The 2010 H-1B visa cap remains unfilled. Each year, the U.S. government allocates 65,000 temporary employment visas for foreign-national workers engaging in “specialty occupations.” Specialty occupations are jobs that require theoretical or technical expertise in a specialized field and a bachelor’s degree or its equivalent. Examples include engineers, computer programmers, and accountants.
An additional 20,000 H-1B visas are made available to individuals with advanced degrees from U.S. institutions. Employers may file new H-1B petitions on behalf of prospective foreign employees beginning on April 1st of each year.
When the U.S. Citizenship & Immigration Service (USCIS) receives more than 65,000 petitions, it conducts a lottery to fill the available slots. Such was the case last year, when USCIS received approximately 163,000 petitions in the first five days of filing. This year, however, the financial crisis has caused a spike in job loss and, as a consequence, fewer H-1B petitions. As of June 12, 2009 (six weeks into the filing period), USCIS had received only 44,400 cap-subject H-1B petitions.
Thus, foreign-born workers capable of obtaining a specialty occupation should be aware of the continued availability of H-1B visas this year.

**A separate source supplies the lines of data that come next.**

-- ==== Sys2Proof/Laws/PerInstr.lean ====
section
/-! SUPPORT. Laws stated once for each constructor of Instr: an instruction's words decode to it (R42 to R60). -/

set_option Elab.async false

namespace Sys2Proof

/-- A well-formed instruction's word, with its tail behind it where it has one, decodes to it in every stream whose map
holds it; an event has no word. -/
def Laws.Roundtrip.Statement (i : Instr) : Prop :=
  i.wf = true → ∀ e, encode i = some e → ∀ (x : Bool) (next : Word), (∀ y ∈ e.stream, y = x) →
    (∀ t ∈ e.tail, next = t.toWord) → decodeWord x e.word.toWord next = .ok i

/-- The statement of an instruction without a tail, from its row. -/
theorem Laws.roundtrip_plain {i : Instr} {x0 : Option Bool} {r : RWord} {row : Row} (h : encode i = some ⟨x0, r, none⟩)
    (hr : ∀ x, (∀ y ∈ x0, y = x) → rowOf x r = .ok row) (he : r.e = false)
    (hv : i.wf → row.badVal = false ∧ row.badField = false ∧ row.build r.s none = i) : Roundtrip.Statement i := by
  intro hw e h' x next hx hn
  obtain rfl := Option.some.inj (h.symm.trans h')
  obtain ⟨h1, h2, h3⟩ := hv hw
  simp only [decodeWord, RWord.ofWord_toWord, decodeR, hr x hx, row.decode_plain r next h1 h2 he, h3]

/-- The statement of a queued command, from its row. -/
theorem Laws.roundtrip_tailed {i : Instr} {r : RWord} {t : Option Tail} {row : Row}
    (h : encode i = some ⟨some false, r, t⟩) (hr : rowOf false r = .ok row) (he : r.e = t.isSome)
    (ht : row.tailed = true)
    (hv : i.wf → row.badVal = false ∧ row.badField = false ∧ tailWf t ∧ (∀ u ∈ t, row.badTail u = false)
      ∧ row.build r.s t = i) : Roundtrip.Statement i := by
  intro hw e h' x next hx hn
  obtain rfl := Option.some.inj (h.symm.trans h')
  obtain ⟨h1, h2, h3, h4, h5⟩ := hv hw
  obtain rfl := hx false rfl
  simp only [decodeWord, RWord.ofWord_toWord, decodeR, hr, row.decode_tailed r t next h1 h2 ht h3 h4 he hn, h5]

/-- An instruction without a word. -/
theorem Laws.roundtrip_event {i : Instr} (h : encode i = none) : Roundtrip.Statement i := by
  intro _ e he
  rw [h] at he
  cases he

theorem Laws.Roundtrip.add (o : R3) : Roundtrip.Statement (.add o) :=
  roundtrip_plain rfl (fun _ _ => rfl) rfl fun _ => ⟨rfl, rfl, rfl⟩

theorem Laws.Roundtrip.sub (o : R3) : Roundtrip.Statement (.sub o) :=
  roundtrip_plain rfl (fun _ _ => rfl) rfl fun _ => ⟨rfl, rfl, rfl⟩

theorem Laws.Roundtrip.and (o : R3) : Roundtrip.Statement (.and o) :=
  roundtrip_plain rfl (fun _ _ => rfl) rfl fun _ => ⟨rfl, rfl, rfl⟩

theorem Laws.Roundtrip.or (o : R3) : Roundtrip.Statement (.or o) :=
  roundtrip_plain rfl (fun _ _ => rfl) rfl fun _ => ⟨rfl, rfl, rfl⟩

theorem Laws.Roundtrip.xor (o : R3) : Roundtrip.Statement (.xor o) :=
  roundtrip_plain rfl (fun _ _ => rfl) rfl fun _ => ⟨rfl, rfl, rfl⟩

theorem Laws.Roundtrip.shl (o : R3) : Roundtrip.Statement (.shl o) :=
  roundtrip_plain rfl (fun _ _ => rfl) rfl fun _ => ⟨rfl, rfl, rfl⟩

theorem Laws.Roundtrip.shr (o : R3) : Roundtrip.Statement (.shr o) :=
  roundtrip_plain rfl (fun _ _ => rfl) rfl fun _ => ⟨rfl, rfl, rfl⟩

theorem Laws.Roundtrip.sra (o : R3) : Roundtrip.Statement (.sra o) :=
  roundtrip_plain rfl (fun _ _ => rfl) rfl fun _ => ⟨rfl, rfl, rfl⟩

theorem Laws.Roundtrip.mul (o : R3) : Roundtrip.Statement (.mul o) :=
  roundtrip_plain rfl (fun _ _ => rfl) rfl fun _ => ⟨rfl, rfl, rfl⟩

theorem Laws.Roundtrip.mulh (o : R3) : Roundtrip.Statement (.mulh o) :=
  roundtrip_plain rfl (fun _ _ => rfl) rfl fun _ => ⟨rfl, rfl, rfl⟩

theorem Laws.Roundtrip.mulhu (o : R3) : Roundtrip.Statement (.mulhu o) :=
  roundtrip_plain rfl (fun _ _ => rfl) rfl fun _ => ⟨rfl, rfl, rfl⟩

theorem Laws.Roundtrip.div (o : R3) : Roundtrip.Statement (.div o) :=
  roundtrip_plain rfl (fun _ _ => rfl) rfl fun _ => ⟨rfl, rfl, rfl⟩

theorem Laws.Roundtrip.divu (o : R3) : Roundtrip.Statement (.divu o) :=
  roundtrip_plain rfl (fun _ _ => rfl) rfl fun _ => ⟨rfl, rfl, rfl⟩
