/-- R430 to R432: a debugger attaches to a core where the fuse lock is open and the core's VF is in CONFIG_UNLOCKED; a halt
stops every core of the node, which keeps its cores and its context; a read answers with the bytes of the context area; a
write replaces the architectural value, and a queue's whole contents, and reaches no other core but that on which a fused
array stands; resumption is refused, with the offset of the first one reported, where a context breaks an invariant; a single
step frees one stream of the halted core alone. What rests here on the model's own reading is in log entries 77, 83, 84. -/
def Obligations.Debugging : Prop :=
  ∀ (s : State) (core : Nat),
    let c := s.core core
    let open_ := s.sec.debugLock = false ∧ ∀ id, c.node = some id → (s.vf (nodeVf id)).tdisp = .unlocked
    let group := s.nodeCores core
    let halts := c.dbg.attached = true ∧ open_ ∧ c.dbg.halted = false
      ∧ (c.node.isSome = true ∨ c.c.run = true ∨ c.x.run = true)
    let may := c.dbg.attached = true ∧ c.dbg.halted = true ∧ open_
    (open_ → ∃ t, exec (.debugAttach core) s = .next t ∧ OnlyCore s t core ∧ t.issue = s.issue
        ∧ t.core core = { c with dbg := { c.dbg with attached := true } })
    ∧ (¬open_ → exec (.debugAttach core) s = .next s)
    ∧ (halts → (∀ d ∈ group, ∀ p ∈ (s.core d).probe, p.2.state ≠ 1) → ∃ t, exec (.debugHalt core) s = .next t
        ∧ (∀ d, d ∉ group → t.core d = s.core d)
        ∧ ∀ d ∈ group, (t.core d).dbg = { (s.core d).dbg with halted := true, only := none, waiting := (t.core d).dbg.waiting } ∧ (t.core d).node = (s.core d).node
          ∧ (t.core d).c = { (s.core d).c with wait := none } ∧ (t.core d).x = { (s.core d).x with wait := none }
          ∧ (t.core d).vec = (s.core d).vec ∧ (t.core d).csr = (s.core d).csr ∧ (t.core d).quad = (s.core d).quad
          ∧ (t.core d).saveTb = s.tb ∧ (t.core d).saveCause = 2
          ∧ (t.core d).sp = (s.core d).sp ∧ (t.core d).sems = (s.core d).sems ∧ (t.core d).slots = (s.core d).slots
          ∧ ∀ q, (t.core d).eng q = { (s.core d).eng q with wait := none, todo := none })
    ∧ (¬halts → exec (.debugHalt core) s = .next s)
    ∧ (may → ∀ off len, exec (.debugContextWrite core (.read off len)) s =
        .next { s with sec := { s.sec with answers := s.ctxBytes core off len :: s.sec.answers } })
    ∧ (may → ∀ w : CtxWrite, (∀ off len, w ≠ .read off len) →
        ∃ t, exec (.debugContextWrite core w) s = .next t ∧ t = { s with cores := t.cores }
        ∧ (∀ d, d ≠ core → t.core d = if c.quad.role ≠ 0 ∧ c.quad.pending = false ∧ d = c.quad.lead then
            { s.core d with quad := (t.core d).quad } else s.core d)
        ∧ (t.core core).dbg = { c.dbg with raw := (t.core core).dbg.raw, waiting := (t.core core).dbg.waiting }
        ∧ (t.core core).node = c.node
        ∧ (∀ i v, w = .waiting i v → i < 32 → (t.core core).dbg.waiting.getD i 0 = v)
        ∧ ((∀ i v, w ≠ .waiting i v) → (t.core core).dbg.waiting = c.dbg.waiting)
        ∧ (∀ b i v, w = .acc b i v → c.quad.role = 0 →
            (t.core core).quad = c.quad.updBank b fun k => { k with acc := SMap.set 0 k.acc i v })
        ∧ (∀ x r v, w = .scalar x false r v → r ≠ 0 → ({ (t.core core).stream x with mode := .node } : Stream).reg r = v)
        ∧ (∀ x r v, w = .scalar x true r v → 24 ≤ r.toNat → ({ (t.core core).stream x with mode := .handler } : Stream).reg r = v)
        ∧ (∀ x v, w = .pc x v → (t.core core).stream x = { c.stream x with pc := v, gpc := v })
        ∧ (∀ k v, w = .mask k v → ∀ j, (t.core core).mask j = if j = k ∧ k ≠ 0 then v else c.mask j)
        ∧ (∀ q l, w = .queue q l → ∀ p : Nat, (t.core core).queue p = if p = q.toNat then l else c.queue p)
        ∧ (∀ toX l, w = .controlQueue toX l → (t.core core).vec.toX = (if toX then l else c.vec.toX)
            ∧ (t.core core).vec.toC = if toX then c.vec.toC else l)
        ∧ (∀ n a b, w = .semaphore n a b → ∀ j, (t.core core).sem j = if j = n.toNat then ⟨a, b⟩ else c.sem j)
        ∧ (∀ a v, w = .scratchpad a v → a < c.spBytes → ∀ j, (t.core core).sp.byte j = if j = a then v else c.sp.byte j)
        ∧ (∀ q v, w = .step q v → (t.core core).eng q = { c.eng q with step := v.toNat })
        ∧ (∀ q h l, w = .engine q h l → (∀ k ∈ l, (ctxCmd q k).isSome = true) →
            (t.core core).eng q = { c.eng q with head := h, cmds := l.filterMap (ctxCmd q) })
        ∧ (∀ q, (∀ v, w ≠ .step q v) → (∀ h l, w ≠ .engine q h l) → (∀ i v, w ≠ .faultField q i v) → (∀ f, w ≠ .fault q f) →
            (∀ a b l, w ≠ .latch q a b l) → (∀ v, w ≠ .tailSignal q v) → (t.core core).eng q = c.eng q))
    ∧ (¬may → ∀ w, exec (.debugContextWrite core w) s = .next s)
    ∧ (c.dbg.halted = false → exec (.debugResume core) s = .next s ∧ ∀ x, exec (.debugSingleStep core x) s = .next s)
    ∧ (¬open_ → ∀ x, exec (.debugSingleStep core x) s = .next s)
    ∧ (c.dbg.halted = true → (∀ d ∈ group, s.badOffset d = none) →
        (∃ t, exec (.debugResume core) s = .next t ∧ t = { s with cores := t.cores } ∧ ∀ d, t.core d =
          if d ∈ group then { s.core d with dbg := { (s.core d).dbg with halted := false, only := none } } else s.core d)
        ∧ ∀ x, open_ → ∃ t, exec (.debugSingleStep core x) s = .next t ∧ OnlyCore s t core ∧ t.issue = s.issue
          ∧ t.core core = { c with dbg := { c.dbg with only := some x } })
    ∧ (c.dbg.halted = true → ∀ d ∈ group,
        ((∃ n, n < 32 ∧ ((s.core d).sem n).ceiling.toNat < ((s.core d).sem n).count.toNat) ∨ (∃ q, q < 32 ∧ 4 < ((s.core d).queue q).length)
          ∨ (s.core d).dbg.raw ≠ [] ∨ (s.core d).c.pc.toNat % 4 ≠ 0 ∨ (s.core d).x.pc.toNat % 4 ≠ 0
          ∨ 16 < (s.core d).vec.toX.length ∨ 16 < (s.core d).vec.toC.length ∨ 64 < (s.core d).load.cmds.length
          ∨ 64 < (s.core d).store.cmds.length ∨ 64 < (s.core d).matrix.cmds.length ∨ 16 < (s.core d).backfill.cmds.length
          ∨ vtypeOk (s.core d).vec.vtype = false) →
        (s.badOffset d).isSome = true)
    ∧ (c.dbg.halted = true → ∀ o, group.findSome? s.badOffset = some o →
        ∀ i, (i = .debugResume core ∨ ∃ x, open_ ∧ i = .debugSingleStep core x) →
          exec i s = .next { s with sec := { s.sec with answers := leBytes 4 o :: s.sec.answers } })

New passport office opens in Minneapolis
The Department of State opened a new passport office in downtown Minneapolis in May 2009. The office will process passport applications for U.S. citizens with urgent or emergency travel needs. Previously, Minnesotans had to apply through the passport office in Chicago to obtain an emergency passport. The new office will benefit many Minnesotans, especially now that U.S. citizens need a passport to enter the U.S., even if traveling from Mexico or Canada. The new passport office is located at 212 South Third Avenue in Minneapolis.
Attorney General restores foreign nationals’ right to effective assistance of counsel
Attorney General Eric Holder, on June 3, 2009, restored the right of foreign nationals to effective assistance of counsel in immigration court proceedings. Mr. Holder vacated the order of previous Attorney General Michael Mukasey in the case Matter of Compean. Shortly before leaving office last January, Mr. Mukasey issued the order in Compean, severely limiting the ability of non-citizens to make claims of ineffective assistance of counsel in immigration court proceedings. Traditionally, an individual ordered deported has been able to attempt to have his immigration court case reopened by proving that errors committed by his attorney affected the outcome of his case. In Compean, Mr. Mukasey concluded that there is no constitutional right to effective assistance of counsel in removal proceedings, and sought to reduce the ability of non-citizens to succeed with this argument. In his June 3rd order, Mr. Holder restored the framework previously used for reopening immigration court cases based on claims of ineffective assistance of counsel.
Reuniting Families Act introduced in the Senate
On May 20, 2009, Senators Robert Menendez (D-NJ), Kirsten Gillibrand (D-NY), Charles Schumer (D-NY), and Edward Kennedy (D-MA) introduced the Reuniting Families Act (S-1085) in the U.S. Senate. The proposed legislation would reclassify the spouses and children of permanent residents (green-card holders) as “immediate relatives.” This reclassification would provide these spouses and children with the opportunity to obtain permanent residence in a matter of months, rather than waiting several years, as they must do under the current system. In addition, the bill would recapture unused visa numbers from past years, thus reducing the waiting period for numerous visa applicants. Of interest to foreign nationals who entered the U.S. unlawfully and subsequently married a U.S. citizen, the Act would eliminate the requirement that they secure a waiver before obtaining permanent residence. Currently, most individuals in this situation must depart the United States and apply for a waiver in order to return as a permanent resident. The waiver requires a showing that their absence from the U.S. would cause extreme hardship to their U.S. citizen spouse. This requirement deters many couples from initiating the green-card process because a denial of the waiver may cause the foreign spouse to remain outside the U.S. for a period of ten years.
Increased public support for legalization
A March 2009 Washington Post-ABC News poll revealed that a strong majority of the American public favors some form of legalization for those currently in the United States without lawful status. 61% of those polled favored such immigration reform, up from 48% just two years ago.
Secretary Napolitano announces new protection for widows
On June 9, 2009, Department of Homeland Security (DHS) Secretary Janet Napolitano announced a temporary reprieve from deportation for widows and widowers of U.S. citizens whose applications for permanent residency were denied due to the death of their spouses. The government’s position has been that where the American spouse dies within two years of marriage and the foreign spouse is not yet a permanent resident, the foreign spouse loses the right to obtain residency and may face deportation. Secretary Napolitano’s reprieve does not change the law, but will allow qualifying widows and widowers to avoid deportation for at least two years, while advocates lobby Congress to change the immigration laws regarding widows. Recipients of the reprieve may also apply for employment authorization during this two-year period.
Nothing in this article should be taken as legal advice for an individual case or situation. The information is intended to be general and should not be relied upon for any specific situation. For legal advice, consult an attorney experienced in immigration law.